Demand for 5-year fixed rate remortgages has fallen to its lowest point proportionally since July 2017, conveyancing service provider, LMS found.
Five-year fixed rate remortgages fell to 37% of the market in February – down from 45% in the previous month.
The decline has been driven by more consumers opting for cheaper 2-year fixed rate deals to balance out the cost of November’s base rate rise.
The proportion of borrowers choosing fixed two-year remortgages has increased to 24% in February, up from 22% the month before. This is the highest level of two-year fixed rate remortgaging in seven months.
2-year fixed remortgages are available with an average fixed rate of 2.35% in February.
Nick Chadbourne, chief executive of LMS, said: “Consumer interest in fixed 5-year deals has dipped as many borrowers opt for the lower rates on offer from two-year products.
“This is a significant shift from what we’ve seen in recent months, suggesting the popularity of five-year deals may have peaked.
“The move towards 2-year deals is likely a result of borrowers offsetting the cost of November’s base rate increase by switching to a shorted fixed rate period when they remortgage.
“Few borrowers will want to risk a variable rate mortgage with potential increases to the base rate likely to be on the way later this year, but with incomes squeezed, demand for longer term fixed deals has slipped.”
However Robert Owen, managing director, mortgages and bridging, United Trust Bank, found the news unexpected.
He said: “I’m surprised- I would’ve expected to see an increased demand for longer-term fixes. Looking ahead there’s speculation and indication that interest rates will rise in the next six months
“I would anticipate one or two increases this year and I would further say the product to counteract that would be longer-term fixes, but the length is dependent on the advice the person receives.”
Homeowners are now prepared to remortgage more frequently to get a better deal. In February 2017, 17% of borrowers expected to remortgage again in eight years’ time, but one year later, just 10% of borrowers expected to wait this long.
Meanwhile, 39% of borrowers are planning to refinance in five to six years’ time, up 11% from February 2017.
The long-term shift towards more regular remortgaging can be seen in the surge in total remortgage lending which reached a 9-year high in January, increasing by 20.3% year-on-year
Nick Chadbourne added: “In the short-term, reports of Bank England’s upcoming rate increase is putting pressure on homeowners to move away SVR and remortgage sooner rather than later.
“The longer term increase in lending is due to borrowers being more aware of the potential savings on offer through remortgaging.

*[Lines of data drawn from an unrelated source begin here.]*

/-- SAVE_DONE: the context of victim k is in the shadow store; its share is released. A victim whose bundle has exited counts as
vacated (R146, R149). -/
def execSaveDone (die k : Nat) (s : State) : Host.Outcome State Fault Refusal :=
  match s.inService die with
  | none => .next s
  | some r =>
    match nth? r.victims k with
    | none => .next s
    | some v =>
      let c : CoreId := ⟨die, v.1⟩
      match lookup? v.2 (s.core c).bundles with
      | none => .next (s.vacate die r v)
      | some b => if r.saved.contains v then .next ((((s.keepSpread c b).leaveCore c v.2).readySaved die r b).vacate die r v) else .next s

/-- PREEMPT_TIMEOUT: TOUT has expired; victims that have not wholly halted resume, and the request ends LATE once the others are
saved (R145). -/
def execPreemptTimeout (die : Nat) (s : State) : Host.Outcome State Fault Refusal :=
  match s.inService die with
  | none => .next s
  | some r =>
    if r.tout = 0 ∨ r.late ∨ s.time < r.start + 10 * r.tout * microsecond then .next s
    else
      let out := r.victims.filter (fun v => (lookup? v.2 (s.core ⟨die, v.1⟩).bundles).isSome && !s.whollyHalted die v)
      if out.isEmpty then .next s
      else
        let s := out.foldl (fun s v => s.resumeBundle ⟨die, v.1⟩ v.2) s
        .next (s.endIfDone die { r with late := true, victims := r.victims.filter (fun v => !out.contains v) })

/-- RESERVATION_LAPSE: 100 µs after its request ended a core's reservation lapses (R147). -/
def execReservationLapse (die core : Nat) (s : State) : Host.Outcome State Fault Refusal :=
  .next (s.onDisp die (fun d => { d with reserved := d.reserved.filter (fun (x : Nat × Nat × Option Nat) =>
    !(decide (x.1 = core) && (match x.2.2 with | some t => decide (t + 100 * microsecond ≤ s.time) | none => false))) }))

/-! ## Restoring (R147) -/

/-- CONTEXT_RESTORE_DONE: context k has been read back on to its new core, whose bundle has begun (R147). -/
def execContextRestoreDone (die k : Nat) (s : State) : Host.Outcome State Fault Refusal :=
  match nth? s.shadow k with
  | none => .next s
  | some v =>
    match v.restoring with
    | none => .next s
    | some (core, b) =>
      if v.die ≠ die ∨ !(s.bundleAt ⟨die, core⟩ b).begun then .next s
      else .next ({ s with shadow := removeNth s.shadow k }.restoreContext v ⟨die, core⟩ b (!v.far))

end Sys2Proof.Machine
end

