-- ==== Sys2Proof/Machine/Core.lean ====
section
/-! DEFINITION. The machine as the host runs it. -/

def Sys2Proof.core : Host.Core := { State := Sys2Proof.Machine.State, Fault := Sys2Proof.Machine.Fault, Refusal := Sys2Proof.Machine.Refusal, step := Sys2Proof.Machine.step, reset := Sys2Proof.Machine.State.reset }
end

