/-! ## The engines -/

/-- CPY and GTH whose operands every active lane has, whose descriptor passes its checks and whose engine has room: the operation is
queued with its descriptor, the lowest active lane's bytes, and counted in CPY or GTH; a descriptor that makes it non-idempotent begins a
new region (R215, R233, R236, R413). COPY_DONE of a copy of one 4-byte element between scratchpads: the destination holds the source's
bytes, no other byte of a scratchpad changes, and the operation retires (R216, R232, R234). COPY_DONE and GATHER_DONE of an operation that
has moved all its parts, committed every slot and has nothing outstanding: it retires (R216, R234, R236). COPY_FAULT of a part that
faults: the operation ends, and its warp holds the fault for the lanes that issued it (R233, R255, R414). ENGINE_SLOT_COMMIT: a slot whose
every byte has been performed is FILLED (R238). The model's choices here: log 53, 54 and 128. -/
def Obligations.EngineResults : Prop :=
  ((∀ (s : State) (k : GroupKey) (l0 : LaneCtx) (pfx : BitVec 26) (g : BitVec 4) (h : BitVec 1) (d a b : BitVec 7) (j : EngineJob),
        ∀ p ∈ ([(.cpy pfx g h d a b, false), (.gth pfx g h d a b, true)] : List (Instr × Bool)),
        Once p.1 s k l0 → (∀ c ∈ activeLanes p.1 s, s.released k c.tid 3 = true ∧ ∃ v, engineOperands pfx a b c = .ok v) →
        s.engineIssue p.2 pfx a b (activeLanes p.1 s) l0 = .ok j → s.engineFull p.2 l0.tid.warp = false →
        Answers (exec p.1 s) (fun t =>
          LanesAfter p.1 s t (fun _ th => { th with newRegion := j.nonIdempotent || th.newRegion }) (fun _ v => v) ∧
          t.jobs = s.jobs ++ [j] ∧ j.id = s.fresh ∧ j.gather = p.2 ∧ j.warp = l0.tid.warp ∧
          (∀ o, l0.word (fld a) 0 = .ok o → pfx.extractLsb' 0 2 = 0 →
            j.desc = s.scrBytesAt l0.tid.warp.coreId l0.warp.bslot o.toNat (if p.2 then 64 else 128)) ∧
          (t.warp l0.tid.warp).ops = (s.warp l0.tid.warp).ops ++ [⟨if p.2 then 1 else 0, s.fresh, false⟩] ∧
          (t.warp l0.tid.warp).tiles = (s.warp l0.tid.warp).tiles ∧ (s.warp l0.tid.warp).sameBut (t.warp l0.tid.warp) ∧
          (∀ y, y ≠ l0.tid.warp → t.warp y = s.warp y) ∧
          { t with threads := s.threads, groups := s.groups, warps := s.warps, jobs := s.jobs, fresh := s.fresh } = s)) ∧
    (∀ (s : State) (j : EngineJob) (m m' : CoreId) (b b' so de : Nat),
        s.jobs = [j] → s.pick = 0 → j.gather = false → j.suspended = none → j.sent = [] → j.fills = [] → j.got = [] →
        j.num 16 1 = 1 → j.num 24 4 = 1 → j.num 17 1 = 2 → j.num 18 1 = 0 → j.num 0 8 % 64 ≤ 60 → j.num 8 8 % 64 ≤ 60 → s.engAway j = false →
        j.done = [] → j.before = [] →
        s.locate j.warp (BitVec.ofNat 64 (j.num 0 8)) 4 0 0 = .here (.scr m b so) →
        s.locate j.warp (BitVec.ofNat 64 (j.num 8 8)) 4 1 0 = .here (.scr m' b' de) →
        s.locate j.warp (BitVec.ofNat 64 (j.num 8 8)) 1 1 0 = .here (.scr m' b' de) →
        Answers (exec .copyDone s) (fun t =>
          t.scrRead m' b' de 4 = s.scrRead m b so 4 ∧
          (∀ i, i < de ∨ de + 4 ≤ i → readCell i (t.bundleAt m' b').scr = readCell i (s.bundleAt m' b').scr) ∧
          (∀ y, y ≠ m' → t.core y = s.core y) ∧ { t.core m' with bundles := (s.core m').bundles } = s.core m' ∧ t.jobs = [] ∧
          (s.warp j.warp).sameBut (t.warp j.warp) ∧ (∀ y, y ≠ j.warp → t.warp y = s.warp y) ∧
          { t with cores := s.cores, warps := s.warps, jobs := s.jobs } = s))) ∧
  ((∀ (s : State) (j : EngineJob), s.jobs = [j] → s.pick = 0 → (lookup? j.warp s.warps).isSome = true →
      ∀ p ∈ ([(.copyDone, false), (.gatherDone, true)] : List (Instr × Bool)),
      j.gather = p.2 → j.nextPart = none → (∀ n, n < j.fills.length → j.committed.testBit n = true) → j.got = [] → s.engAway j = false →
      Answers (exec p.1 s) (fun t =>
        t.jobs = [] ∧ WarpIs s t j.warp ((s.warp j.warp).opDone (if p.2 then 1 else 0) j.id) ∧
        { t with warps := s.warps, jobs := s.jobs } = s)) ∧
    (∀ (s : State) (k e : Nat) (j : EngineJob) (tr : Trap), nth? s.jobs k = some j → s.job? j.id = some j → s.working j = true → j.mayMove e = true →
      s.movePart j e = (s, some (.fault tr)) → s.gridEnding j.lane0 = false →
      Answers (exec (.copyFault k e) s) (fun t =>
        t.jobs = s.jobs.filter (fun x => decide (x.id ≠ j.id)) ∧
        (t.warp j.warp).faults = (s.warp j.warp).faults ++ [⟨j.id, if j.gather then 1 else 0, tr, j.lanes⟩] ∧
        (s.warp j.warp).sameBut { t.warp j.warp with faults := (s.warp j.warp).faults } ∧ (∀ y, y ≠ j.warp → t.warp y = s.warp y) ∧
        { t with warps := s.warps, jobs := s.jobs } = s)) ∧
    (∀ (s : State) (j : EngineJob) (n : Nat) (tr : Tray) (i e : Nat), s.jobs = [j] → s.pick = 0 →
      s.jobTray j (if j.gather then j.num 16 1 else j.num 8 1) = some (n, tr) → j.fills.head? = some i → j.committed.testBit 0 = false →
      j.slotFull tr.size 0 = true → j.nextPart = some e →
      Answers (exec .engineSlotCommit s) (fun t =>
        CoreIs s t j.warp.coreId { s.core j.warp.coreId with
          trays := put n { tr with slots := setNth .filled tr.slots i } (s.core j.warp.coreId).trays } ∧
        t.jobs = [{ j with committed := j.committed + 1 }] ∧ { t with cores := s.cores, jobs := s.jobs } = s)))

There is now much more information on the deals available to borrowers from brokers as well as price comparison sites.
“The record high volumes of remortgage seen at the end of 2017 illustrates the ongoing challenge of developing a smoother, more efficient process.
“At LMS, we’re continuing to strive to deliver improvements with innovative technology such as ECOT. These improvements will provide all stakeholders within the conveyancing process more efficient methods of transacting.”